Banks assigns as error three issues for our review: first, he contends that the lower court erred in failing to grant his motion to suppress Officer Brown's testimony. As an argument for this initial assignment of error he contends that Brown, as the arresting officer, was not present at the scene of the accident, making his arrest unlawful.
Our law is clear on this point. The statute which provides for an arrest where a felony has been committed out of the presence of the arresting party reads in pertinent part as follows:
An officer or private person may arrest any person without warrant, for an indictable offense committed, or a breach of the peace threatened or attempted in his presence; or when a person has committed a felony, though not in his presence; or when a felony has been committed, and he has reasonable ground to suspect and believe the person proposed to be arrested to have committed it; or on a charge, made upon reasonable cause, of the commission of a felony by the party proposed to be arrested.

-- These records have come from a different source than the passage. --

-- ==== Sys2Proof/Word.lean ====
section
/-! DEFINITION. The two bit-vector types of the block (rule R7): the 8-bit byte and the 32-bit word.
Nothing in the block is signed, so no signed view is defined. -/

namespace Sys2Proof

/-- A byte, bit 7 most significant (R7). As an element of GF(2^8), bit i is the coefficient of x^i (R70). -/
abbrev Byte := BitVec 8

/-- A word, bit 31 most significant (R7). -/
abbrev Word := BitVec 32

end Sys2Proof
end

Miss. Code Ann. § 99-3-7 (1972).
In McEwen v. State, 224 So.2d 206 (Miss. 1969), this Court held that:
A warrant is not necessary for an arrest when a felony has been committed and there is reasonable ground to believe the one arrested committed the crime.
224 So.2d at 207.
See also, Pickett v. State, 139 Miss. 529, 104 So. 358 (1925).
Hence, we note that all that is necessary to substantiate and make lawful Banks' arrest is reasonable ground for Officer Brown to believe a felony had been committed.
The record reflects that Officer Brown arrived at the scene of the accident shortly after it occurred. Banks identified himself *402 as one of the drivers. Brown rendered assistance to the injured until the ambulance came. Banks left in the ambulance. At the hospital Brown "smelled the aroma of alcoholic beverage" on Banks. After Banks was released from the doctor's care, Brown took him to jail to determine if he had been drinking and whether Banks was DUI at the time the accident took place. Before doing so, Brown told Banks he had a right to refuse the test or have a blood test done. Banks gave full consent to the intoxilizer test.
At the time Brown took Banks to jail, he knew that an automobile accident had occurred; that someone was seriously injured as a result of that accident; that Banks had been the driver of one of the vehicles involved in the accident; and that Banks smelled of alcohol.
Thus, we find that the evidence unquestionably substantiates that the arresting officer had reasonable ground to suspect that the appellant had been operating his vehicle while under the influence of alcohol, and find no error in the admission of Brown's testimony below.
III.
As a second proposition for reversal of his cause, Banks contends the trial court erred in overruling his motions for directed verdict and for judgment notwithstanding the verdict in that the prosecution failed to prove he operated his vehicle in a negligent manner. Banks argues that the key element of the statute under which he was indicted and ultimately convicted "in a negligent manner" is missing from his case and cites Dickerson v. State, 441 So.2d 536 (Miss. 1983), as controlling at bar.
In Dickerson, we held that culpable negligence had not been established by the State and therefore defendant could not be found guilty of manslaughter under Miss. Code Ann. § 97-3-47 (1972). 441 So.2d at 586.[2]